We see Tate's potential to become a good person when he's with Violet.
We see Tate’s potential to become a good person when he’s with Violet.

 

Plenty of innocent people are injured and killed throughout the series:  the eerie yet lovable Addy is hit and killed by a car in “Murder House,” Grace is savagely killed with an axe by Alma in “Asylum,” and Nan is drowned in a bathtub by Fiona (cinematic goddess Jessica Lange) and Marie Laveau (Angela Bassett) in “Coven” precisely because she is “innocent,” and the guilty parties always seem to pay for their crimes, in one form or another.  For example, the mentally disabled Nan (the lovely and talented Jamie Brewer has Down Syndrome in real life) is sacrificed to Papa Legba (a sort of voodoo Boogie Man) as an innocent, but Fiona explains, “She killed the neighbor, but the bitch had it coming,” an example of the show’s signature black humor and also our willingness as viewers to play judge, jury, and executioner as we watch the addictive carnage of AHS.  After all, the oh-so-devout neighbor did kill her husband and son both, magnifying the hypocrisy we often encounter in seemingly the most pious of individuals.  Whether we’ll admit that we gain some joy and satisfaction from watching this horrid lady drink bleach and die determines what kind of viewers and people we happen to be.
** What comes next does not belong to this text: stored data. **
/-- A READ request at a privilege level, for a body of at most `limit` octets (R45, R46). -/
def runRead (p : Perm) (who : Option Nat) (level limit : Nat) (snap : Bool) (items : List RItem) (d : Dev) : Served :=
  if items.isEmpty || 64 < items.length || (snap && !(allSame (items.map RItem.idx))) then { d := d, status := .malformed, body := .empty }
  else
    let r := readItems p who level items (limit - 2) d
    { d := r.1, status := .ok, body := .read r.2 }

/-- The body limit of a session (R35). -/
def bodyLimit (x : Session) : Nat := if x.auth then 1440 else 1456

/-- A READ request of a session. -/
def serveRead (p : Perm) (r : Req) (snap : Bool) (items : List RItem) (d : Dev) : Dev :=
  serve (.read snap items) r (fun x d1 => runRead p (some r.session) x.level (bodyLimit x) snap items d1) d

/-- LO_READ (R49): the items of one READ, which latch the upper bits of each LO sub-index they name. -/
def execLoRead (r : Req) (snap : Bool) (items : List RItem) (s : State) : Host.Outcome State Fault Refusal :=
  onDevSettled s (serveRead s.perm r snap items)

/-- HI_READ (R49): the items of one READ, which return and empty the latch of each HI sub-index they name. -/
def execHiRead (r : Req) (snap : Bool) (items : List RItem) (s : State) : Host.Outcome State Fault Refusal :=
  onDevSettled s (serveRead s.perm r snap items)

/-- CAP_LO_READ (R531): a capture that falls on the same cycle enters the register after the READ. -/
def execCapLoRead (r : Req) (n : Fin 24) (captured : Bool) (s : State) : Host.Outcome State Fault Refusal :=
  onDevSettled s (fun d =>
    let d1 := serveRead s.perm r false [⟨0x1910 + n.val, 0x12, false⟩] d
    if captured && timersOn d1 && numN d1 (tmKey n.val 8) ≠ 0 then capture d1 n.val else d1)

/-! ## BULK (R55) -/

/-- A BULK read at a privilege level, shortened to the end of the content and to the body limit (R55). -/
def runBulkRead (m : Memory) (level limit idx sub off n : Nat) (d : Dev) : Served :=
  let key := idx * 256 + sub
  match servedEntry d idx sub with
  | none => { d := d, status := .noEntry, body := .bulkRead off [] }
  | some e =>
    if e.acc = .wo || e.acc = .cx || !bulkReadable key || level < e.rl then { d := d, status := .accessDenied, body := .bulkRead off [] }
    else { d := d, status := .ok, body := .bulkRead off (bulkSlice m d key off (Nat.min n (limit - 6))) }

/-- Steps 1 to 8 of R610 for a BULK write. -/
def bulkCheck (d : Dev) (level idx sub off n : Nat) : Status :=
  let key := idx * 256 + sub
  match servedEntry d idx sub with
  | none => .noEntry
  | some e =>
    if e.acc = .ro || e.acc = .cx || !bulkWritable key || level < e.wl then .accessDenied
    else if !modeAllows d e then .wrongMode
    else if paramBusy d key then .busy
    else if e.ty.size < off + n then .outOfRange
    else .ok

/-- Octets staged at an offset of a BULK target, over what was staged there (R55). -/
def stageOctets (d : Dev) (key off : Nat) (data : List Byte) : Dev :=
  let old := (stagedOctets d key).filter (fun x => x.1 < off || off + data.length ≤ x.1)
  let new := data.zipIdx.map (fun x => (off + x.2, x.1))
  { d with qdl := { d.qdl with staged := d.qdl.staged.filter (fun x => x.1 ≠ key) ++ [(key, old ++ new)] } }

/-- A BULK write at a privilege level: it stages its data and commits nothing (R55). -/
def runBulkWrite (level idx sub off : Nat) (data : List Byte) (d : Dev) : Served :=
  match bulkCheck d level idx sub off data.length with
  | .ok => { d := stageOctets d (idx * 256 + sub) off data, status := .ok, body := .bulkWrite off data.length }
  | st => { d := d, status := st, body := .bulkWrite off 0 }

/-- BULK_WRITE (R55). -/
def execBulkWrite (r : Req) (idx sub off : Nat) (data : List Byte) (s : State) : Host.Outcome State Fault Refusal :=
  onDev s (serve (.bulkWrite idx sub off data) r (fun x d => runBulkWrite x.level idx sub off data d))

/-! ## Subscriptions (R52-R54) -/

/-- What an entry reads without a session's latches, and nothing happens by it. -/
def valueNow (p : Perm) (d : Dev) (key : Nat) : Option Val := (entryOf key).map (fun e => readEntry p d e key)

/-- Whether a session at a level may subscribe to an entry, or to event `idx` (R52); log 5 for events. -/
def subCheck (d : Dev) (level kind idx sub : Nat) : Status :=
  if kind = 0 then readCheck d level idx sub
  else if kind = 1 && idx < 128 then readCheck d level (0x8080 + idx) 3
  else .outOfRange

/-- A SUB_ID that the session does not use (R52). -/
def freeSubId (d : Dev) (x : Session) : Nat :=
  (firstFrom (fun k => x.subs.all (fun s => s.id ≠ k)) 256 (x.subs.length + 1) (Config.subId d.free)).getD 0

/-- A subscription added (R52): its value is that of the instant. -/
def addSub (p : Perm) (x : Session) (kind idx sub minMs : Nat) (d : Dev) : Served :=
  if 64 ≤ x.subs.length then { d := d, status := .busy, body := .sub 0 }
  else
    let n := freeSubId d x
    let y : Sub := if kind = 1 then { id := n, event := true, key := idx, minMs := minMs, lastAt := none, lastVal := none }
      else { id := n, event := false, key := idx * 256 + sub, minMs := minMs, lastAt := none, lastVal := valueNow p d (idx * 256 + sub) }
    { d := drawn (updSession (foldMissed d) x.id (fun z => { z with subs := z.subs ++ [y] })), status := .ok, body := .sub n }

/-- A SUBSCRIBE request of a session (R52). -/
def runSubscribe (p : Perm) (x : Session) (action kind idx sub minMs : Nat) (d : Dev) : Served :=
  match action with
  | 1 => (match subCheck d x.level kind idx sub with
    | .ok => addSub p x kind idx sub minMs d
    | st => { d := d, status := st, body := .sub 0 })
  | 2 =>
    if x.subs.any (fun s => s.id = sub) then
      { d := updSession (foldMissed d) x.id (fun z => { z with subs := z.subs.filter (fun s => s.id ≠ sub) }), status := .ok, body := .sub sub }
    else { d := d, status := .noEntry, body := .sub sub }
  | 3 => { d := updSession (foldMissed d) x.id (fun z => { z with subs := [] }), status := .ok, body := .sub 0 }
  | _ => { d := d, status := .outOfRange, body := .sub 0 }

/-- SUBSCRIBE (R52). -/
def execSubscribe (r : Req) (action kind idx sub minMs : Nat) (s : State) : Host.Outcome State Fault Refusal :=
  onDev s (serve (.subscribe action kind idx sub minMs) r (fun x d => runSubscribe s.perm x action kind idx sub minMs d))

/-- A NOTIFY of a changed entry, once MIN_INTERVAL and 10 ms have passed since the last (R53). It passes through P5: where P5 cannot take
it, it is counted against P5 and dropped, and the counter still advances (R54; log 84). -/
def notifyEntry (p : Perm) (id subId : Nat) (d : Dev) : Dev :=
  match session d id with
  | none => d
  | some x =>
    match x.subs.find? (fun s => s.id = subId && !s.event) with
    | none => d
    | some s =>
      if valueNow p d s.key = s.lastVal then d
      else
        let d1 := foldMissed (match s.lastAt with | some t => reach d (t + ms (Nat.max s.minMs 10)) | none => d)
        match valueNow p d1 s.key with
        | none => d1
        | some v =>
          let d2 := updSession (numbered d1 id) id (fun y => { y with
            subs := y.subs.map (fun z => if z.id = subId then { z with lastAt := some d1.clk.up, lastVal := some v } else z) })
          let n := match session d2 id with | some y => y.notifySeq | none => 0
          if (queue d2 (pq 5)).space (pq 5) then
            tell d2 id (.notifyEntry id n subId s.key (match entryOf s.key with | some e => e.ty.code | none => 0) v)
          else refuse d2 (pq 5)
I think one of the themes AHS wishes to convey is that none of us are entirely innocent…or evil for that matter.  “Original sin” runs rampant throughout season two, “Asylum,” where many scenes are structured around religion and humanity’s treatment of God as deity, concept, and man’s invention.  In this season, Lana is chained to a bed and raped by Dr. Thredson, a man she trusted and confided in before he abducts her.  Because of his deep-seated abandonment issues with his mother, he declares, “Baby needs colostrum” and begins “nursing” from the helpless Lana.  Since colostrum is the first milk produced during pregnancy, this sentiment is deeply symbolic, as the nourishment ensures bonding between mom and baby.  Lana’s rape serves as a catalyst for her journalistic career and bestselling memoir, and she ultimately kills the product and evidence of the crime:  her estranged son, who’s just as whacked out as his father.

At times, Lana tries to appeal to the doctor's obsession with his mother in order to escape.
At times, Lana tries to appeal to the doctor’s obsession with his mother, in order to escape.

 

After an exorcism is performed on a patient, of course Satan chooses the most innocent and pious resident at Briarcliff Manor:  Sister Mary Eunice; yet, we’re not prepared to watch her rape the good-hearted Monsignor.  An important current discussion surrounding rape culture is how any woman can overpower a man, and this scene utilizes the binary of good and evil to build on that reality.  This scene also works well because the Monsignor seems to be fighting biology, trying desperately to resist what he really wants–sex with a beautiful woman, the very thing God tells him he must resist at all cost.  Fittingly, the Monsignor is the one to finally rid Briarcliff of the evil spirit by throwing the sister down to the ground level, killing her (symbolism, much?!).  This rape, then, is the climax of the devil’s reign at Briarcliff before he’s sent back to hell.  When a strange little girl is abandoned at Briarcliff, Sister explains, “All I ever wanted was for people to like me.”  Her possession story can be seen as the Sister gaining some control and self-confidence in both her personal life and her duties at the mental hospital, but sacrificing her virtue in the process.  Sister Jude (Jessica Lange) tells her, “I don’t know what’s gotten into you lately, Sister, but it’s a decided improvement,” alerting us to the idea that we can find evil more appealing than righteousness.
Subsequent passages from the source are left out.